Determining whether a coin is fair I have a dataset where an ostensibly 50% process has been tested 118 times and has come up positive 84 times.
My actual question:


*

*IF a process has a 50% chance of testing positive and

*IF you then run it 118 times

*What is the probability that you get AT LEAST 84 successes?

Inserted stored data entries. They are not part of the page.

theorem sendAnnounce_aux {α : Type} (f : NetFrame) (g : State → α)
    (h : ∀ (a : Vector Port 2) (b : Streams) (c : Security), g { s with ports := a, streams := b, sec := c } = g s) :
    g (sendAnnounce f s) = g s := by
  unfold sendAnnounce
  split
  · split
    · exact h _ _ _
    · rfl
  · rfl

theorem pumpFrames_aux {α : Type} (nn : Nat) (q : List QFrame) (g : State → α)
    (h : ∀ (s : State) (a : Vector Port 2) (b : Streams) (c : Security) (d : Status),
      g { s with ports := a, streams := b, sec := c, status := d } = g s) (s : State) :
    g (pumpFrames nn q s) = g s := by
  induction q generalizing s with
  | nil => exact h s s.ports s.streams s.sec _
  | cons f q ih =>
    unfold pumpFrames
    split
    · rw [ih]
      exact sendTenant_aux s _ g (fun a b c => h s a b c s.status)
    · exact h s s.ports s.streams s.sec _

theorem pump_aux {α : Type} (g : State → α)
    (h : ∀ (s : State) (a : Vector Port 2) (b : Streams) (c : Security) (d : Status),
      g { s with ports := a, streams := b, sec := c, status := d } = g s) :
    g (pump s) = g s := by
  unfold pump
  simp only []
  split
  · rw [pumpFrames_aux _ _ g h]
    exact h s _ _ s.sec s.status
  · exact h s _ _ s.sec s.status

/-! Time passes: only the time base, device time, the paths and the ports move. -/

@[simp] theorem State.advance_pending (dt : Nat) : (s.advance dt).pending = s.pending := keeps rfl
@[simp] theorem State.advance_freeCtr (dt : Nat) : (s.advance dt).freeCtr = s.freeCtr := keeps rfl
@[simp] theorem State.advance_eui48 (dt : Nat) : (s.advance dt).eui48 = s.eui48 := keeps rfl
@[simp] theorem State.advance_start (dt : Nat) : (s.advance dt).start = s.start := keeps rfl
@[simp] theorem State.advance_aon (dt : Nat) : (s.advance dt).aon = s.aon := keeps rfl
@[simp] theorem State.advance_straps (dt : Nat) : (s.advance dt).straps = s.straps := keeps rfl
@[simp] theorem State.advance_log (dt : Nat) : (s.advance dt).log = s.log := keeps rfl
@[simp] theorem State.advance_well (dt : Nat) : (s.advance dt).well = s.well := keeps rfl
@[simp] theorem State.advance_history (dt : Nat) : (s.advance dt).history = s.history := keeps rfl
@[simp] theorem State.advance_podl (dt : Nat) : (s.advance dt).podl = s.podl := keeps rfl
@[simp] theorem State.advance_switch (dt : Nat) : (s.advance dt).switch = s.switch := keeps rfl
@[simp] theorem State.advance_streams (dt : Nat) : (s.advance dt).streams = s.streams := keeps rfl
@[simp] theorem State.advance_routing (dt : Nat) : (s.advance dt).routing = s.routing := keeps rfl
@[simp] theorem State.advance_red (dt : Nat) : (s.advance dt).red = s.red := keeps rfl
@[simp] theorem State.advance_sec (dt : Nat) : (s.advance dt).sec = s.sec := keeps rfl
@[simp] theorem State.advance_bpi (dt : Nat) : (s.advance dt).bpi = s.bpi := keeps rfl
@[simp] theorem State.advance_bpo (dt : Nat) : (s.advance dt).bpo = s.bpo := keeps rfl
@[simp] theorem State.advance_tdm (dt : Nat) : (s.advance dt).tdm = s.tdm := keeps rfl
@[simp] theorem State.advance_mic (dt : Nat) : (s.advance dt).mic = s.mic := keeps rfl
@[simp] theorem State.advance_usb (dt : Nat) : (s.advance dt).usb = s.usb := keeps rfl
@[simp] theorem State.advance_blocks (dt : Nat) : (s.advance dt).blocks = s.blocks := keeps rfl
@[simp] theorem State.advance_thr (dt : Nat) : (s.advance dt).thr = s.thr := keeps rfl
@[simp] theorem State.advance_mem (dt : Nat) : (s.advance dt).mem = s.mem := keeps rfl
@[simp] theorem State.advance_gran (dt : Nat) : (s.advance dt).gran = s.gran := keeps rfl
@[simp] theorem State.advance_clips (dt : Nat) : (s.advance dt).clips = s.clips := keeps rfl
@[simp] theorem State.advance_plant (dt : Nat) : (s.advance dt).plant = s.plant := keeps rfl
@[simp] theorem State.advance_spk (dt : Nat) : (s.advance dt).spk = s.spk := keeps rfl
@[simp] theorem State.advance_motor (dt : Nat) : (s.advance dt).motor = s.motor := keeps rfl
@[simp] theorem State.advance_endur (dt : Nat) : (s.advance dt).endur = s.endur := keeps rfl
@[simp] theorem State.advance_sleep (dt : Nat) : (s.advance dt).sleep = s.sleep := keeps rfl
@[simp] theorem State.advance_lands (dt : Nat) : (s.advance dt).lands = s.lands := keeps rfl
@[simp] theorem State.advance_jtag (dt : Nat) : (s.advance dt).jtag = s.jtag := keeps rfl
@[simp] theorem State.advance_cross (dt : Nat) : (s.advance dt).cross = s.cross := keeps rfl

My gut feeling is that, the more tests are run, the closer to a 50% success rate I should get and so something might be wrong with the process (That is, it might not truly be 50%) but at the same time, it looks like it's running correctly, so I want to know what the chances are that it's actually correct and I've just had a long string of successes.
 A: Of course, 118 is in the "small numbers regime", where one

can easily (use a computer to) calculate the probability exactly.

By wolframalapha,

the probability that you get at least 84 successes $\;\;=\;\; \frac{\displaystyle\sum_{s=84}^{118}\:\binom{118}s}{2^{118}}$
$=\;\; \frac{392493659183064677180203372911}{166153499473114484112975882535043072} \;\;\approx\;\; 0.00000236224 \;\;\;\; $.
A: The total number of successes in $n=118$ runs is binomial $(n,\frac12)$ hence the probability $p_n(k)$ to get at least $k=84$ successes is
$$
p_n(k)=2^{-n}\sum_{i=k}^n{n\choose i}.
$$
When $k$ is significantly larger than $\frac{n}2$, $p_n(k)$ is very small and an estimation of how small $p_n(k)$ is is obtained through a large deviations estimate. This says that $p_n(k)\leqslant p_n^*(k)$ with
$$
p^*_n(k)=2^{-n}\inf\{(1+s)^ns^{-k}\,;\,s\geqslant1\}.
$$
For every $k\gt\frac{n}2$, the infimum is reached at $s=\frac{k}{n-k}$, hence
$$
p^*_n(k)=2^{-n}n^nk^{-k}(n-k)^{-(n-k)}=\left(I\left(\tfrac{k}n\right)\right)^{-n},\quad I(t)=2t^t(1-t)^{1-t}.
$$
For example, if $k=84$ and $n=118$, then $t=.712$ hence $I(t)\approx1.09710$ and 
$$
p^*_{118}(84)\approx(1.09710)^{-118}\approx10^{-5}.
$$
Numerically, $p_{118}(84)\approx2.36224\cdot10^{-6}$ and $p^*_{118}(84)\approx1.78153\cdot10^{-5}$.
A: Let $X\equiv$ number of times the process comes up positive in $n=118$ trials, where we observe that $x=84$. Then $X \sim \text{Binomial}(118,p)$, where $p$ represents the probability of a positive result. Our hypotheses are:


*

*$H_0: p=0.5$ (The process really is $50\%$.)

*$H_1: p \ne 0.5$ (The process actually isn't $50\%$.)


We now calculate our $p$-value to be:
$$
2Pr(X\ge84 \mid H_0 \text{ is true}) = 2\left[\sum_{k=84}^{118} \binom{118}{k}(0.5)^{118} \right] \approx 4.72447 \times 10^{-6}
$$
Hence, since this $p$-value is much less than $\alpha=0.05$, we reject $H_0$ and conclude that there is strong evidence that the process actually isn't $50\%$.